До 30-х годов XIX в. даже самые передовые мыслители полагали, что общественная жизнь всех народов мира исторически развивается или по воле высших, божественных сил (по Гегелю — как воплощение саморазвития «мирового духа»), или же по мысли и указанию имеющих власть высокопоставленных личностей (царей, князей, военачальников). И только в результате социально-политических событий во Франции: великой буржуазной революции, последующей феодальной реакции и возникновения буржуазной республики в 1830 г. — передовые буржуазные историки в этой стране, а затем и в других странах пришли к мысли, что национальные общества исторически развиваются в процессе столкновения социальных сил, их борьбы за с о б-ственность на средства производства и за охраняющую ее политическую власть.
Это было зарождением методологии исторического материализма, разработанной позднее, в 1840—1880-е годы, К. Марксом и Ф. Энгельсом. Отсюда и возникали понятия общественных классов и классовой сущности деятельности людей, а позднее и ее партийность.

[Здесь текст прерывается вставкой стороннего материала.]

/-- The forms of OP 0x34, by FN (R45). -/
def copyForms (fn : Nat) : List Form :=
  match fn with
  | 0x00 => [{ len := 1, d := .scalar, a := .scalar, b := .scalar, c := .free, cZero := 0x30, scUsed := true, clUsed := true, operX := fun r => notBothVirt r.c, repeatable := true, row := .copy },
      { len := 2, d := .scalar, a := .scalar, c := .free, cZero := 0x30, scUsed := true, clUsed := true, operX := fun r => notBothVirt r.c, repeatable := true, row := .copyLit }]
  | 0x01 => [{ len := 1, d := .below 16, a := .below 16, scUsed := true, clUsed := true, repeatable := true, row := .copyn }]
  | 0x02 => [{ len := 1, d := .scalar, a := .below 16, b := .below 16, c := .free, cZero := 0x3c, scUsed := true, clUsed := true, operX := fun r => spaceNotReg r.c, repeatable := true, row := .gather }]
  | 0x03 => [{ len := 1, d := .below 16, a := .scalar, b := .below 16, c := .free, cZero := 0x3c, scUsed := true, clUsed := true, operX := fun r => spaceNotReg r.c, repeatable := true, row := .scatter }]
  | 0x04 => [{ len := 1, d := .scalar, a := .scalar, b := .scalar, c := .free, cZero := 0x30, fmt := some (elemFmt), scUsed := true, clUsed := true, operX := fun r => (notBothVirt r.c && spaceNotReg r.c && spaceNotReg (r.c >>> 2)), repeatable := true, row := .xpose },
      { len := 2, d := .scalar, a := .scalar, c := .free, cZero := 0x30, fmt := some (elemFmt), scUsed := true, clUsed := true, operX := fun r => (notBothVirt r.c && spaceNotReg r.c && spaceNotReg (r.c >>> 2)), repeatable := true, row := .xposeLit }]
  | 0x05 => [{ len := 1, d := .scalar, a := .scalar, b := .scalar, c := .free, cZero := 0x3c, fmt := some (elemFmt), scUsed := true, clUsed := true, repeatable := true, row := .cfill },
      { len := 2, d := .scalar, a := .scalar, c := .free, cZero := 0x3c, fmt := some (elemFmt), scUsed := true, clUsed := true, repeatable := true, row := .cfillLit }]
  | 0x06 => [{ len := 1, d := .scalar, b := .scalar, row := .phase },
      { len := 2, d := .scalar, row := .phaseLit }]
  | 0x07 => [{ len := 1, d := .below 56, a := .scalar, b := .scalar, clUsed := true, repeatable := true, row := .vpush },
      { len := 2, d := .below 56, a := .scalar, clUsed := true, repeatable := true, row := .vpushLit }]
  | 0x08 => [{ len := 1, a := .scalar, b := .scalar, row := .cwb },
      { len := 2, a := .scalar, row := .cwbLit }]
  | 0x09 => [{ len := 1, a := .scalar, b := .scalar, row := .cinv },
      { len := 2, a := .scalar, row := .cinvLit }]
  | _ => []

/-- The forms of OP 0x35, by FN (R45). -/
def syncForms (fn : Nat) : List Form :=
  match fn with
  | 0x00 => [{ len := 1, b := .scalar, scUsed := true, row := .fence },
      { len := 2, scUsed := true, row := .fenceLit }]
  | 0x01 => [{ len := 1, d := .scalar, a := .scalar, b := .scalar, c := .free, cZero := 0x30, fmt := some ((fun f => f ∈ ([.int32, .uint32, .int64, .fp32] : List Fmt))), rmUsed := fun r => rmIf (fun f => f == .fp32) r, scUsed := true, clUsed := true, fieldX := fun r => r.rm.toNat ≤ 3, operX := fun r => spaceNotReg r.c, repeatable := true, row := .aadd },
      { len := 2, d := .scalar, a := .scalar, c := .free, cZero := 0x30, fmt := some ((fun f => f ∈ ([.int32, .uint32, .int64, .fp32] : List Fmt))), rmUsed := fun r => rmIf (fun f => f == .fp32) r, scUsed := true, clUsed := true, fieldX := fun r => r.rm.toNat ≤ 3, operX := fun r => spaceNotReg r.c, repeatable := true, row := .aaddLit }]
  | 0x02 => [{ len := 1, d := .scalar, a := .scalar, b := .scalar, c := .free, cZero := 0x30, fmt := some ((fun f => f ∈ ([.int32, .uint32, .int64] : List Fmt))), scUsed := true, clUsed := true, operX := fun r => spaceNotReg r.c, repeatable := true, row := .aand },
      { len := 2, d := .scalar, a := .scalar, c := .free, cZero := 0x30, fmt := some ((fun f => f ∈ ([.int32, .uint32, .int64] : List Fmt))), scUsed := true, clUsed := true, operX := fun r => spaceNotReg r.c, repeatable := true, row := .aandLit }]
  | 0x03 => [{ len := 1, d := .scalar, a := .scalar, b := .scalar, c := .free, cZero := 0x30, fmt := some ((fun f => f ∈ ([.int32, .uint32, .int64] : List Fmt))), scUsed := true, clUsed := true, operX := fun r => spaceNotReg r.c, repeatable := true, row := .aor },
      { len := 2, d := .scalar, a := .scalar, c := .free, cZero := 0x30, fmt := some ((fun f => f ∈ ([.int32, .uint32, .int64] : List Fmt))), scUsed := true, clUsed := true, operX := fun r => spaceNotReg r.c, repeatable := true, row := .aorLit }]
  | 0x04 => [{ len := 1, d := .scalar, a := .scalar, b := .scalar, c := .free, cZero := 0x30, fmt := some ((fun f => f ∈ ([.int32, .uint32, .int64] : List Fmt))), scUsed := true, clUsed := true, operX := fun r => spaceNotReg r.c, repeatable := true, row := .axor },
      { len := 2, d := .scalar, a := .scalar, c := .free, cZero := 0x30, fmt := some ((fun f => f ∈ ([.int32, .uint32, .int64] : List Fmt))), scUsed := true, clUsed := true, operX := fun r => spaceNotReg r.c, repeatable := true, row := .axorLit }]
  | 0x05 => [{ len := 1, d := .scalar, a := .scalar, b := .scalar, c := .free, cZero := 0x30, fmt := some ((fun f => f ∈ ([.int32, .uint32, .int64, .fp32] : List Fmt))), scUsed := true, clUsed := true, operX := fun r => spaceNotReg r.c, repeatable := true, row := .amin },
      { len := 2, d := .scalar, a := .scalar, c := .free, cZero := 0x30, fmt := some ((fun f => f ∈ ([.int32, .uint32, .int64, .fp32] : List Fmt))), scUsed := true, clUsed := true, operX := fun r => spaceNotReg r.c, repeatable := true, row := .aminLit }]
  | 0x06 => [{ len := 1, d := .scalar, a := .scalar, b := .scalar, c := .free, cZero := 0x30, fmt := some ((fun f => f ∈ ([.int32, .uint32, .int64, .fp32] : List Fmt))), scUsed := true, clUsed := true, operX := fun r => spaceNotReg r.c, repeatable := true, row := .amax },
      { len := 2, d := .scalar, a := .scalar, c := .free, cZero := 0x30, fmt := some ((fun f => f ∈ ([.int32, .uint32, .int64, .fp32] : List Fmt))), scUsed := true, clUsed := true, operX := fun r => spaceNotReg r.c, repeatable := true, row := .amaxLit }]
  | 0x07 => [{ len := 1, d := .scalar, a := .scalar, b := .scalar, c := .free, cZero := 0x30, fmt := some ((fun f => f ∈ ([.int32, .uint32, .int64] : List Fmt))), scUsed := true, clUsed := true, operX := fun r => spaceNotReg r.c, repeatable := true, row := .axchg },
      { len := 2, d := .scalar, a := .scalar, c := .free, cZero := 0x30, fmt := some ((fun f => f ∈ ([.int32, .uint32, .int64] : List Fmt))), scUsed := true, clUsed := true, operX := fun r => spaceNotReg r.c, repeatable := true, row := .axchgLit }]
  | 0x08 => [{ len := 1, d := .scalar, a := .scalar, b := .scalar, c := .free, cZero := 0x30, fmt := some ((fun f => f ∈ ([.int32, .uint32, .int64] : List Fmt))), scUsed := true, clUsed := true, operX := fun r => spaceNotReg r.c, repeatable := true, row := .acas },
      { len := 2, d := .scalar, a := .scalar, c := .free, cZero := 0x30, fmt := some ((fun f => f ∈ ([.int32, .uint32, .int64] : List Fmt))), scUsed := true, clUsed := true, operX := fun r => spaceNotReg r.c, repeatable := true, row := .acasLit }]
  | 0x09 => [{ len := 1, d := .below 56, a := .scalar, b := .vector, c := .free, fmt := some ((fun f => f ∈ ([.int32, .uint32] : List Fmt))), scUsed := true, clUsed := true, operX := fun r => spaceNotReg r.c, repeatable := true, row := .vaor }]
  | 0x0a => [{ len := 1, d := .below 56, a := .scalar, b := .vector, c := .free, fmt := some ((fun f => f ∈ ([.int32, .uint32, .fp32] : List Fmt))), scUsed := true, clUsed := true, operX := fun r => spaceNotReg r.c, repeatable := true, row := .vaadd }]
  | 0x0b => [{ len := 1, d := .below 56, a := .scalar, b := .vector, c := .free, fmt := some ((fun f => f ∈ ([.int32, .uint32, .fp32] : List Fmt))), scUsed := true, clUsed := true, operX := fun r => spaceNotReg r.c, repeatable := true, row := .vamax }]
  | 0x0c => [{ len := 1, d := .owner, a := .scalar, b := .below 64, c := .free, cZero := 0x20, scUsed := true, operX := fun r => ownGiveOk r, repeatable := true, row := .ownGive }]
  | 0x0d => [{ len := 1, d := .owner, a := .scalar, b := .below 64, c := .free, cZero := 0x3c, operX := fun r => ownSpaceOk r.c, repeatable := true, row := .ownTake }]
  | 0x0e => [{ len := 1, d := .scalar, a := .scalar, b := .below 16, c := .free, cZero := 0x3c, operX := fun r => ownSpaceOk r.c, repeatable := true, row := .ownTest }]
  | 0x0f => [{ len := 1, d := .scalar, a := .below 16, b := .scalar, scUsed := true, fieldX := fun r => r.sc != 0, row := .bar },
      { len := 2, d := .scalar, a := .below 16, scUsed := true, fieldX := fun r => r.sc != 0, row := .barLit }]
  | 0x10 => [{ len := 1, d := .scalar, a := .below 16, b := .scalar, scUsed := true, fieldX := fun r => r.sc != 0, row := .sstep },
      { len := 2, d := .scalar, a := .below 16, scUsed := true, fieldX := fun r => r.sc != 0, row := .sstepLit }]
  | 0x11 => [{ len := 1, d := .scalar, a := .scalar, b := .scalar, c := .free, fmt := some ((fun f => f ∈ ([.uint32, .int64] : List Fmt))), scUsed := true, clUsed := true, operX := fun r => (spaceNotReg r.c && (r.c.extractLsb' 2 3).toNat ≤ 5), row := .waitm },
      { len := 2, d := .scalar, a := .scalar, c := .free, fmt := some ((fun f => f ∈ ([.uint32, .int64] : List Fmt))), scUsed := true, clUsed := true, operX := fun r => (spaceNotReg r.c && (r.c.extractLsb' 2 3).toNat ≤ 5), row := .waitmLit }]
  | 0x12 => [{ len := 1, a := .scalar, b := .scalar, c := .free, cZero := 0x38, fmt := some ((fun f => f ∈ ([.uint32, .int64] : List Fmt))), scUsed := true, clUsed := true, operX := fun r => spaceNotReg r.c, row := .signal },
      { len := 2, a := .scalar, c := .free, cZero := 0x38, fmt := some ((fun f => f ∈ ([.uint32, .int64] : List Fmt))), scUsed := true, clUsed := true, operX := fun r => spaceNotReg r.c, row := .signalLit }]
  | _ => []
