-- ==== Sys2Proof/Machine/State.lean ====
section
/-!
DEFINITION. The state of the package, as plain data: everything the manual gives the machine. INVENTORY.md lists each
piece with its rule and reset value. One core has the turn and stands in `core`; the others stand in `others`, a core
that is not listed being as package reset left it.
-/

namespace Sys2Proof.Machine

open Sys2Proof

/-- Byte storage: addresses strictly rising, no entry equal to what an unlisted address reads as (zero, DESIGN CHOICE, log 3). -/
abbrev Memory := List Host.Cell

/-- Why the machine stops. -/
inductive Fault where
  /-- An access to a physical address that no memory tier of R16 answers; raised by the memory operations when a page
  frame lies outside them, which the checks of R339 and R317 rule out. Safe: the machine stops where the hardware has no
  behaviour to follow. -/
  | noSuchAddress (pa : Nat)
deriving DecidableEq, Repr

/-- Why an instruction has no meaning in the model. -/
inductive Refusal where
  /-- The instruction has no meaning yet. Safe: nothing is claimed of it. -/
  | notModelled (mnemonic : String)
deriving DecidableEq, Repr

/-- A trapping fault: the fields of R354, R357 and R358 that it fills. `island` is the island that answered "endpoint absent" (R391) and has
counted it, where the request was lost on its way. -/
structure Exc where
  code : Nat
  faddr : Word := 0
  info : Word := 0
  unit : Nat := 0
  reason : Nat := 0
  empty : Bool := false
  slotn : Nat := 0
  island : Option Nat := none
deriving DecidableEq, Repr

/-- What may hold a context in place (R290, R313, R427): a router island, a stack, a compute die, a restore. -/
inductive HoldSrc where
  | island (d : Nat) | stack (s : Nat) | die (d : Nat) | restore
deriving DecidableEq, Repr

/-- Where an access goes: package memory, a pod address through the window of a group, the register space, or nowhere (a posted
write whose endpoint is absent, R390, on a die or through a group, or which the island that a lost path led through has counted, R391). -/
inductive Loc where
  | mem (pa : Nat) | pod (g addr : Nat) | reg (off : Nat) | absent (d : Nat) | poison (g : Nat) | lost
deriving DecidableEq, Repr

/-- Where a request of the program to a UALink group stands (R394, R390): in flight on a path, by its intermediate island where
the path has one (R12, R391), held at the island with the path that it took, answered "endpoint absent" by the group's island or, lost on
its way, by the island `at_`, or aborted by a drain. -/
inductive LinkReq where
  | flight (read : Bool) (via : Option Nat) | held (via : Option Nat) | absent (at_ : Option Nat) | aborted
deriving DecidableEq, Repr

/-- How a fault ends an instruction (R350): a trap, a park on a page, or a hold of the context (R313, R427), which says whether a read or atomic
of the context waits (R422). `link` and `bank` are no faults: the instruction waits for a request to a UALink group (R394), or for the refresh
that occupies the bank of physical address `pa`, at which it has a read or atomic (R420, R431). `pop` is the fault that the fetch of a stream's
entry raised at position `n`, met by the instruction that would pop the entry (R147). -/
inductive Stop where
  | trap (e : Exc)
  | park (va : Nat)
  | hold (h : HoldSrc) (read : Bool)
  | link (g va : Nat) (q : LinkReq)
  | bank (pa : Nat)
  | pop (q : BitVec 3) (n : Nat) (e : Stop)
deriving DecidableEq, Repr

/-- The state of a stream (R156, DIR). -/
inductive StreamDir where
  | closed | read | write | gather
deriving DecidableEq, Repr
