-- ==== Sys2Proof/Machine/Steward.lean ====
section
/-!
DEFINITION. What a Steward does to contexts: leaving cores, parking, becoming Ready, binding, holding, losing, freeing,
ending a task and writing its completion word (chapter 13, with R155, R234, R256, R323, R359, R366, R368).
-/

namespace Sys2Proof.Machine

open Sys2Proof

/-! Cores. -/

/-- A core by its identifier: the one whose turn it is, one of the others, or one that is as package reset left it. -/
def State.coreAt (s : State) (id : BitVec 10) : Core :=
  if s.core.id = id then s.core else (s.others.find? (fun c => c.id == id)).getD (Core.blank id)

/-- Put a core back under its identifier. -/
def State.putCore (s : State) (c : Core) : State :=
  if s.core.id = c.id then { s with core := c }
  else { s with others := c :: s.others.filter (fun d => d.id != c.id) }

/-- Give the turn to a core. -/
def State.focus (s : State) (id : BitVec 10) : State :=
  if s.core.id = id then s
  else { s with core := s.coreAt id, others := s.core :: s.others.filter (fun d => d.id != id) }

/-- Run an operation with the turn at a core, then give the turn back. -/
def State.onCore (s : State) (id : BitVec 10) (f : State → State) : State := (f (s.focus id)).focus s.core.id

/-- Every core the state lists. -/
def State.allCores (s : State) : List Core := s.core :: s.others

/-- The number of cores of a gang code (R20, R72): codes 0 to 4, as CTXNEW refuses the others (R307). -/
def gangSize (g : BitVec 3) : Nat := 4 ^ min g.toNat 4

/-- The identifiers of the cores of a gang whose first core is `base` (R20). -/
def gangCores (base : BitVec 10) (g : BitVec 3) : List (BitVec 10) :=
  (List.range (gangSize g)).map (fun i => base + BitVec.ofNat 10 i)

/-! Streams at a stop. -/

/-- The place of an accepted write as it stands when it performs: an endpoint that has gone down since answers for it (R390, R391). -/
def State.placeNow (s : State) (l : Loc) : Loc :=
  match l with
  | .mem pa => if s.dieUp (homeOfPa pa) && s.pathUp s.core.die (homeOfPa pa) then l else .absent (homeOfPa pa)
  | .pod g _ => if !s.pathUp s.core.die (g / 4) then .absent (g / 4)
    else match s.groupSt g with | .down | .failed => .poison g | _ => l
  | l => l

/-- The stack that an accepted write to a place waits for (R426), of those that do not serve. -/
def State.heldAt (s : State) (l : Loc) : Option Nat :=
  match s.placeNow l with
  | .mem pa => if s.stackHolds pa then some (pa / 2 ^ 36 % 8) else none
  | _ => none

/-- An accepted write of the core whose turn it is waits for a stack. -/
def State.postWrite (s : State) (k pa : Nat) (mask : Byte) (bs : List Byte) : State :=
  s.holdReq (.stack k) (.posted s.core.handle s.core.die pa mask bs)

/-- Perform one accepted write (R148): the program thread's lines are touched, and the place takes its bits. One to a stack that does not
serve waits for it (R426); one that comes behind a record of the journal waits where that record does (R335). -/
def State.writeOne (s : State) (behind : Option Nat) (l : Loc) (mask : Byte) (bs : List Byte) : State :=
  match s.placeNow l with
  | .mem pa => match behind.orElse (fun _ => s.heldAt l) with
    | some k => s.postWrite k pa mask bs
    | none => (s.touchPa true pa bs.length).putMasked (.mem pa) mask bs
  | l => s.putMasked l mask bs

/-- Perform the writes of an accepted write-stream entry, in walk order (R148). -/
def State.writeMasked (s : State) (behind : Option Nat) (ws : List (Loc × Byte × List Byte)) : State :=
  ws.foldl (fun t w => t.writeOne behind w.1 w.2.1 w.2.2) s

/-- The device writes bytes of a journal record at a place, as writes that the issuing context has accepted (R335, R426). -/
def State.writeRecord (s : State) (behind : Option Nat) (l : Loc) (bs : List Byte) : State :=
  match s.placeNow l with
  | .mem pa => match behind.orElse (fun _ => s.heldAt l) with
    | some k => s.postWrite k pa 0xFF bs
    | none => (s.storeAt (.mem pa) bs).noteLines (linesOf pa bs.length)
  | l => s.storeAt l bs

/-- The parts of a virtual run of the issuing partition whose place was checked before, as the directory gives them now, with the bytes
that go there. -/
def State.recordParts (s : State) (va : Nat) (bs : List Byte) : List (Loc × List Byte) :=
  (cut va bs.length).map (fun (a, k) => ((s.wordPlace s.core.part a).getD (.absent s.core.die), (bs.drop (a - va)).take k))

/-- The line records for the lines that an accepted entry is about to write (R335, R336): their space is held. What they write is the
answer's second part. -/
def State.journalTake (s : State) (lines : List Nat) : State × List (Loc × List Byte) :=
  lines.foldl (fun (t, ws) a => match t.self with
    | none => (t, ws)
    | some c => match c.journal with
      | none => (t, ws)
      | some j => match t.kvLine j true a with
        | none => (t, ws)
        | some p =>
          let rec_ := recordBytes a 1 (t.mem.bytes (p.frame + (a - p.va)) 128)
          let j' := { j with reserved := j.reserved.filter (· != a) }.put a 1 rec_.length
          (t.updCtx c.handle (fun c => { c with journal := some j' }), ws ++ t.recordParts (j.buf + j.used) rec_)) (s, [])

/-- Write one accepted entry: the journal records its lines, then its writes perform (R335); where a record waits for a stack, they wait
behind it. -/
def State.drainEntry (s : State) (e : QEntry) : State :=
  let (t, recs) := s.journalTake e.lines
  let behind := recs.findSome? (fun w => t.heldAt w.1)
  (recs.foldl (fun u w => u.writeRecord behind w.1 w.2) t).writeMasked behind e.writes

/-- Write accepted entries of the core whose turn it is, oldest first (R155 step 2). -/
def State.drainEntries (s : State) : List QEntry → State
  | [] => s
  | e :: rest => (s.drainEntry e).drainEntries rest

/-- Write every accepted entry of a stream of the core whose turn it is, which count as committed (R155, R163). -/
def State.drainStream (s : State) (q : Fin 8) : State :=
  let es := s.core.queues[q]
  let t := s.drainEntries es
  let st := t.core.m.img.q[q]
  { t with core := { t.core with queues := t.core.queues.set q.val [] q.isLt,
                                 m := { t.core.m with img := { t.core.m.img with
                                   q := t.core.m.img.q.set q.val { st with com := st.com + (es.map (·.count)).sum } q.isLt } } } }

/-- The accepted entries of every write stream whose class lies in a mask are written: what a release or a fence waits for
(R263, R264), and what the model does before a later write of the thread, so that its writes perform in program order
(R261, R262; DESIGN CHOICE, log 37). -/
def State.settleWrites (s : State) (mask : BitVec 16 := 0xFFFF) : State :=
  (List.finRange 8).foldl (fun t q =>
    let st := t.core.m.img.q[q]
    if st.dir == .write && mask.getLsbD st.cl.toNat then t.drainStream q else t) s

При наличии в национальных обществах определенных форм собственности на средства производства и определенных форм власти, их охраняющих, в них всегда — так или иначе — возникают социальные силы и общественные движения или стремящиеся сохранить и защитить эти сложившиеся формы, или же как-то их изменить, или же совсем устранить их и заменить иными. Принадлежность к тем или другим из этих общественных движений, деятельность ради их успехов, ради осуществления их социальных взглядов и политических идеалов — это и есть классовость деятельности членов общества; а само содержание этих взглядов и идеалов — партийность их деятельности и их идеалов.
Но до конца XIX в. даже в самых передовых странах еще не существовало крепко сплоченных и организованных политических партий с четко сформулированными, сознательно намеченными программами и внутренней дисциплиной. Не употреблялся в этом смысле и сам термин — «по-
литическая партия» [от латинского слова pars (род. п. — partis), по-русски — часть, в данном случае — часть социально сознательных и активных слоев общества].
В одной из самых ранних своих статей Ленин употребил впервые этот термин применительно к общественному миропониманию и вытекающей из него деятельности людей «...Материализм, — писал он, — включает в себя, так сказать, партийность, обязывая при всякой оценке события прямо и открыто становиться на точку зрения определенной общественной группы» (8, 419). Партийность, иначе говоря, есть прямая и открытая защита взглядов и интересов определенной общественной группы, определенного социального класса в оценке явлений и событий действительности.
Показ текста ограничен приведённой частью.